Keyi Cui

Dear Reader,

I find myself again thinking and therefore writing about my Catholic, conservative upbringing in Westchester, New York. My house was in Croton-On-Hudson, a town wholly different from Croton Harmon (they were not on the Hudson River), and my grammar school, Saint Augustine’s, was located in Ossining-On-Hudson — again, wholly different from Ossining in the same way.

My humble house stood in a woodland suburbia, eight minutes from the bridge that connected Croton Harmon and Ossining-on-Hudson. St. Augustine’s was the first property visible from the bridge, and to this day the school is perched over the river. The sight from the bridge as the morning’s first light illuminated the building was one of the first beautiful things I ever saw.

My mother and stepfather — religious, Catholic and proud — were giddy to make the obvious comment: “Isn’t God’s creation beautiful?”
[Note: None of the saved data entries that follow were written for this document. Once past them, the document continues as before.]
/-- 43_alu_mul.md R92 to R94 (the formula of ADD is the spec's decision D16, the reduction D1): with both registers
there, MUL and ADD put the reduced product and sum of the values BEFORE the operation in the first register, the two
registers being the same or not, and change nothing else. -/
def Obligations.AluComputesProductAndSum : Prop :=
  ∀ (a b : Byte) (s : State) (ha : a.toNat < 8) (hb : b.toNat < 8),
    (∃ t, aluApply .mul a b s = .done () t ∧ t = { s with x := t.x } ∧
      t.x[a.toNat] = normReg s.regw (s.x[a.toNat] * s.x[b.toNat]) ∧
      ∀ (r : Nat) (h : r < 8), r ≠ a.toNat → t.x[r] = s.x[r]) ∧
    ∃ t, aluApply .add a b s = .done () t ∧ t = { s with x := t.x } ∧
      t.x[a.toNat] = normReg s.regw (s.x[a.toNat] + s.x[b.toNat]) ∧
      ∀ (r : Nat) (h : r < 8), r ≠ a.toNat → t.x[r] = s.x[r]

/-- 43_alu_mul.md R92, R95 (order of checks: the spec's decisions D13, D14): the tag is examined before any register,
the first register before the second, and a raise changes nothing. -/
def Obligations.AluRaisesInTheOrderOfItsChecks : Prop :=
  ∀ (a b : Byte) (s : State),
    (∀ n, aluApply (.other n) a b s = .raised (.unsupportedOperation (.other n)) s) ∧
    (8 ≤ a.toNat → aluApply .mul a b s = .raised (.invalidRegister a) s ∧
      aluApply .add a b s = .raised (.invalidRegister a) s) ∧
    (a.toNat < 8 → 8 ≤ b.toNat → aluApply .mul a b s = .raised (.invalidRegister b) s ∧
      aluApply .add a b s = .raised (.invalidRegister b) s)

/-- 43_alu_mul.md R97 (width: the spec's decision D1): at width 8 the reduced product and sum of two register values are
those of 8-bit unsigned words, and at width unbounded they are exact. -/
def Obligations.ReductionIsArithmeticOfTheWidth : Prop :=
  (∀ u v : Byte, normReg (.bits 8) (u.toNat * v.toNat) = (u * v).toNat ∧
    normReg (.bits 8) (u.toNat + v.toNat) = (u + v).toNat) ∧
  ∀ u v : Nat, normReg .unbounded (u * v) = u * v ∧ normReg .unbounded (u + v) = u + v

/-- 43_alu_mul.md R97 (the last sentences, on the spec's decision D1): a run at width 8 and a run at width unbounded
from the same state agree, the width itself apart, as long as no register of the unbounded run reaches 256. -/
def Obligations.WidthsAgreeOnRunsWithoutOverflow : Prop :=
  ∀ (n : Nat) (s : State),
    (∀ k, k ≤ n → ∀ (r : Nat) (h : r < 8), (runFor k { s with regw := .unbounded }).x[r] < 256) →
    runFor n { s with regw := .bits 8 } = { runFor n { s with regw := .unbounded } with regw := .bits 8 }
Their rhetorical question, however, did not pierce my mind; I became irreligious at a young age, and maintained that atheism coupled with an increasingly outward aggression towards Catholicism throughout my formidable years.

It’s been five years since I lived on the Hudson River and seven years since I went to a church service that wasn’t celebrating Jesus’ birth or resurrection. Hell, I’ve since been to temple more than church, thanks to my friends’ bar and bat mitzvahs. To my parents’ credit, I did spend those irreligious years in an all-boys Catholic school, but my time was generally spent antagonizing religious teachers and falling asleep during prayer services.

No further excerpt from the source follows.